図2に示す例では、複数の第2マーカ521のうち最も(-X)側の第2マーカ521、および、最も(+X)側の第2マーカ521により、基板9の下側の主面において、(-X)側かつ(-Y)側の角部、および、(+X)側かつ(-Y)側の角部に第2アライメントマークが描画される。なお、
図2に示す例よりもX方向の大きさが小さい基板9に対しては、最も(-X)側の第2マーカ521と、当該基板9の(+X)側かつ(-Y)側の角部の下方に位置する第2マーカ521とにより、基板9の下側の主面に2つの第2アライメントマークが描画される。
【0044】
図4は、1つの第2マーカ521、および、その近傍を示す縦断面図である。上述の複数の第2マーカ521は、略同じ構造を有する。第2マーカ521は、第2ステージ21bの上面に設けられた略円柱状の凹部211bに収容される。

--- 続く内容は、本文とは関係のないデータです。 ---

-- ==== Sys2Proof/Machine/Step.lean ====
section
/-! DEFINITION. One step: the command at the front of the queue is taken; on an empty queue the part idles. -/

namespace Sys2Proof.Machine

/-- Take the front command off the queue. -/
def State.withPending (s : State) (cs : List Instr) : State := { s with pending := cs }

/-- An idle step: one tick of the model's clock passes and nothing else happens (log entry 1). -/
def State.idle (s : State) : State := { s with now := s.now + 1 }

/-- One step of the part. -/
def step (s : State) : Host.Outcome State Fault Refusal :=
  match s.pending with
  | [] => .next s.idle
  | c :: rest => exec c (s.withPending rest)

/-- The command that a word spells, put at the front of the queue; no row of the table has bits, so no word spells one. -/
def State.withFetchWord (s : State) (nbits w : Nat) : State :=
  match decodeTableWord nbits w with
  | some c => s.withPending (c :: s.pending)
  | none => s

end Sys2Proof.Machine
end

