/-- What a covered or muted channel shows does not depend on the program's audio: a COVER body is the same whatever the
record's essence, and of a MUTE body a masked channel is 0 throughout, an unmasked one the program's own sample
(R123). The picture is the record's, the clip's or the held video by the table of R131, and the captions are the record's
and a skipped slice's, each under its captions field, up to 2,048 bytes; a repeat, a freeze, an underrun and a concealed
emission carry the held video and no captions (R131, R132). COVERED is set for a COVER or MUTE that is emitted (R133). -/
def Obligations.CoveredAndMutedAudioStaysOffTheBody : Prop :=
  PictureAndCaptionsAreChosen ∧
  ∀ (src : Source) (length level phase : Nat),
    (∀ source video e e', src.fields.disp = .cover source video →
      ({ src with essence := e }).body length level phase = ({ src with essence := e' }).body length level phase)
    ∧ (∀ mask audio, src.hidden = false → src.fields.disp = .mute mask → src.essence.audio = some audio →
      ∀ i c : Nat, i < length → c < 16 →
        ((src.body length level phase).sample i c =
          if mask.getLsbD c then 0 else (((audioFrames length audio)[i]?.getD [])[c]?).getD 0))

/-! ## Chapter 7: Media Out -/

/-- The thirty bytes of the header of a packet of a slice, field by field (R13, R16, R137, R139, R141 to R144): the format
mark; stream id and kind; FIRST at offset 0, LAST where the run ends, and the slice's four output-only flags, bits 1 and 0
being zero; the sequence number; the payload length; the slice timestamp; the offset; the kind total; the origin ISN; and the
timecode, or four bytes 0xFF. The payload follows. -/
def HeaderShows (o : OutSlice) (seq : BitVec 16) (kind : Kind) (offset total : Nat) (payload packet : Bytes) : Prop :=
  let byte (i : Nat) : Nat := (packet.getD i 0).toNat
  let word (i : Nat) : Nat := 256 * byte i + byte (i + 1)
  let long (i : Nat) : Nat := 65536 * word i + word (i + 2)
  let bit (b : Bool) (n : Nat) : Nat := if b then n else 0
  packet.length = 30 + payload.length ∧ packet.drop 30 = payload
    ∧ word 0 = 0xD516
    ∧ byte 2 = 16 * o.stream + (match kind with
        | .video => 1
        | .audio => 2
        | .caption => 3)
    ∧ byte 3 = bit (decide (offset = 0)) 128 + bit (decide (offset + payload.length = total)) 64
        + bit o.slice.repeatFlag 32 + bit o.slice.seam 16 + bit o.slice.covered 8 + bit o.slice.concealed 4
    ∧ word 4 = seq.toNat ∧ word 6 = payload.length ∧ long 8 = o.ts.toNat ∧ long 12 = offset ∧ long 16 = total
    ∧ long 20 = o.slice.origin.toNat
    ∧ (∀ tc : Timecode, o.slice.tc = some tc → tc.hours < 256 → tc.minutes < 256 → tc.seconds < 256 → tc.frames < 256 →
        byte 24 = tc.hours ∧ byte 25 = tc.minutes ∧ byte 26 = tc.seconds ∧ byte 27 = tc.frames)
    ∧ (o.slice.tc = none → ∀ i, 24 ≤ i → i < 28 → byte i = 255)

/-- A slice that is handed over takes the handover count as its number, which rises by one, its number times the slice length
L, modulo 2³², as its timestamp, and the stream id and payload size in force; none of it has been sent, and it stands at the
back of the send queue (R16, R135 to R137). -/
def HandoverNumbersTheSlice : Prop :=
  ∀ (r : Rendered) (s : State),
    let t := handOver r s
    t.pack.handed = s.pack.handed + 1
      ∧ ∃ o, t.pack.queue.getLast? = some o ∧ o.slice = r ∧ o.number = s.pack.handed
        ∧ o.ts.toNat = (o.number.toNat * (48000 / s.force.rate)) % 4294967296
        ∧ o.stream = s.force.outStream ∧ o.payload = s.force.payload ∧ o.sent = 0

/-- Media Out takes the next packet of the front slice: it is the packet with the number of those sent, under the next
sequence number, which rises by one; the slice stays at the front until its last packet has been sent, and then leaves the
queue; slices behind it wait (R138, R139, R143, R146). Its header bytes show, each in its place, the stream id and kind,
FIRST and LAST of its run, the slice's REPEAT, SEAM, COVERED and CONCEALED, the sequence number, length, offset and total,
the slice timestamp, the origin ISN and the timecode; and the timestamp is the slice number times L, as it was handed over
(R13, R16, R136, R137, R141, R142, R144). -/
def Obligations.PacketSentTakesTheNextPacket : Prop :=
  HandoverNumbersTheSlice ∧
  ∀ (s : State) (o : OutSlice) (rest : List OutSlice), s.phase = .running → s.pack.queue = o :: rest →
    o.sent < packetCount o.payload o.slice.runs → 0 < o.payload →
    ∃ t packet, exec .packetSent s = .next t
      ∧ o.packet s.pack.nextSeq o.sent = some packet
      ∧ (o.stream < 16 → o.payload ≤ 8192 → (∀ x ∈ o.slice.runs, x.2.length < 4294967296) →
          ∃ kind offset total payload, packetAt o.payload o.slice.runs o.sent = some (kind, offset, total, payload)
            ∧ HeaderShows o s.pack.nextSeq kind offset total payload packet)
      ∧ t.pack = { s.pack with
          nextSeq := s.pack.nextSeq + 1
          wire := some packet
          queue := if o.sent + 1 = packetCount o.payload o.slice.runs then rest else { o with sent := o.sent + 1 } :: rest }
      ∧ Agrees [.pack] s t

/-- The runs of a slice (R138): VIDEO, AUDIO and CAPTION in that order, those of at least one byte; and the audio run
(R140): the frames in time order, of each its samples in channel order, each in a 4-byte big-endian container, the sample
in the three low-order bytes in two's complement and its sign extension in the high-order byte. -/
def RunsFollowTheSlice : Prop :=
  ∀ r : Rendered, ∃ audio : Bytes,
    r.runs = [(Kind.video, r.video), (.audio, audio), (.caption, r.captions)].filter (fun x => 1 ≤ x.2.length)
    ∧ ((∀ f ∈ r.audio, f.length = 16) → audio.length = 64 * r.audio.length
      ∧ ∀ (i : Nat) (f : Frame) (c : Nat) (v : Int), r.audio[i]? = some f → f[c]? = some v →
        let byte (k : Nat) : Nat := (audio.getD (64 * i + 4 * c + k) 0).toNat
        v < 8388608 → -8388608 ≤ v →
          byte 0 = (if v < 0 then 255 else 0)
          ∧ (byte 1 * 65536 + byte 2 * 256 + byte 3 : Int) = if v < 0 then v + 16777216 else v)

/-- The packets of a slice carry its runs whole: every packet number below their count has a packet, its payload is 1 to P
bytes at an offset that is a multiple of P, and the payloads of one kind, in order, are that kind's bytes (R138, R139). The
runs are those of VIDEO, AUDIO and CAPTION, in that order, that have at least one byte; and the audio run holds the rendered
samples frame by frame and channel by channel, 64 bytes a frame, each sign-extended in its 4-byte big-endian container (R138,
R140). -/
def Obligations.PacketsCarryTheRunsWhole : Prop :=
  RunsFollowTheSlice ∧
  ∀ (r : Rendered) (p : Nat), 0 < p →
    let packets := (List.range (packetCount p r.runs)).map (packetAt p r.runs)
    (∀ k, k < packetCount p r.runs → ∃ kind offset total payload,
      packetAt p r.runs k = some (kind, offset, total, payload)
        ∧ 1 ≤ payload.length ∧ payload.length ≤ p ∧ p ∣ offset ∧ offset + payload.length ≤ total
        ∧ (kind, total) ∈ r.runs.map fun x => (x.1, x.2.length))
    ∧ (∀ kind bytes, (kind, bytes) ∈ r.runs →
      (packets.filterMap fun x => x.bind fun y => if y.1 = kind then some y.2.2.2 else none).flatten = bytes)

/-! ## Chapter 8: the store -/

/-- The queue of the Arbiter that a request belongs to (R150). -/
def queueFor (st : Store) : StoreJob → List StoreReq
  | .fetch true _ _ _ _ _ _ _ => st.demand
  | .ingestWrite _ _ _ => st.ingest
  | .coverRead _ _ _ _ => st.cover
  | .loadWrite _ _ _ _ => st.load
  | .fetch false _ _ _ _ _ _ _ => st.fetch

/-- What a fetch that has ended does at the Playout Unit, for a slot that waits for it under its edit count (R114): DONE
makes the slot READY with the data, the due slice's, and that of a prefetch that is not due yet while its record is among
those served. A FAULT makes the slot FAULTED in the DEMAND class; of a prefetch that is not due yet it frees the slot and
puts the ISN on the prefetch-fault list; and of a prefetch whose slice has become due meanwhile it gives way to a demand
fetch at once (R113). -/
def FetchEndsAtItsSlot : Prop :=
  ∀ (s : State) (a : Access) (asked demand : Bool) (isn : Isn) (page slot i : Nat) (edit : Byte) (video : Nat) (audio : Bool)
    (captions : Nat) (r : Rec) (report : StoreReport), LineOk s → PlayOk s → s.phase = .running →
    s.store.outstanding = none → s.store.flight = some a → a.req.job = .fetch asked isn page edit slot video audio captions →
    s.play.slotOf isn = some i → s.play.phaseAt i = .fetching demand edit → r ∈ s.line.records → r.isn = isn →
    r.life ≠ .writing →
    let waits := s.line.records.filter fun x => x.kept && x.life != .emitting && !x.skipped
    let begun := s.line.records.filter fun x => decide (x.life = .emitting) && !x.ended
    let faulted : Prop := report = .fault ∨ ((∃ f, report = .retry f) ∧ 3 ≤ a.req.retries)
    ∃ t, exec (.storeCompletion a.grant report) s = .next t
      ∧ (∀ units data, report = .done units → a.data = some data → waits.head? = some r →
          t.play.phaseOf isn = some (.ready edit data))
      ∧ (∀ units data, report = .done units → a.data = some data → demand = false → waits.head? ≠ some r →
          r ∈ waits.take (1 + s.force.prefetch) → begun.length + (waits.take (1 + s.force.prefetch)).length ≤ 4 →
          isn ∉ s.play.faults → t.play.phaseOf isn = some (.ready edit data))
      ∧ (faulted → demand = true → waits.head? = some r → t.play.phaseOf isn = some .faulted)
      ∧ (faulted → demand = false → waits.head? ≠ some r → r ∈ waits.take (1 + s.force.prefetch) →
          t.play.slotOf isn = none ∧ isn ∈ t.play.faults)
      ∧ (∀ home, faulted → demand = false → waits.head? = some r → r.page = some home →
          t.play.phaseOf isn = some (.fetching true r.edit) ∧ isn ∉ t.play.faults
            ∧ ∃ q ∈ t.store.requests, ∃ place,
              q.job = .fetch true isn home r.edit place r.videoBytes r.audio r.captBytes)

凹部211bの上端開口は、透光性を有する略平板状のカバー部材により閉塞されてもよい。
【0045】
図4に示すように、第2マーカ521は、第1マーカ511と略同様の構造を有する。第2マーカ521は、第2光源522と、第2光学系523と、第2アパーチャ524とを備える。第2光源522は、凹部211bの底部に配置され、(+Z)方向へと光を出射する。第2光源522としては、例えば、紫外光を出射するLED等が用いられる。第2光学系523は、第2光源522の(+Z)側に配置され、第2光源522からの光を基板9の下側の主面へと導く。第2光学系523は、Z方向に配列された複数のレンズ(図示省略)を備える。第2アパーチャ524は、第2光学系523の複数のレンズの間に配置され、第2光源522からの光の一部のみを通過させる第2マスク部である。第2アパーチャ524は、上述の第2アライメントマークに対応する開口が設けられた略平板状の部材である。第2アパーチャ524は、例えば、ステンレス鋼等の金属により形成される。上述のように、第2アライメントマークは第1アライメントマークとは外観が異なる。したがって、第2アパーチャ524は、第1アパーチャ514とは異なる開口を有する。換言すれば、第2アパーチャ524と第1アパーチャ514とは、開口の数、形状、大きさ、配置および向きのうち、少なくとも1つ以上が異なる。
【0046】
図5は、第1マーカ511により基板9の下側の主面に描画された第1アライメントマーク93を示す底面図である。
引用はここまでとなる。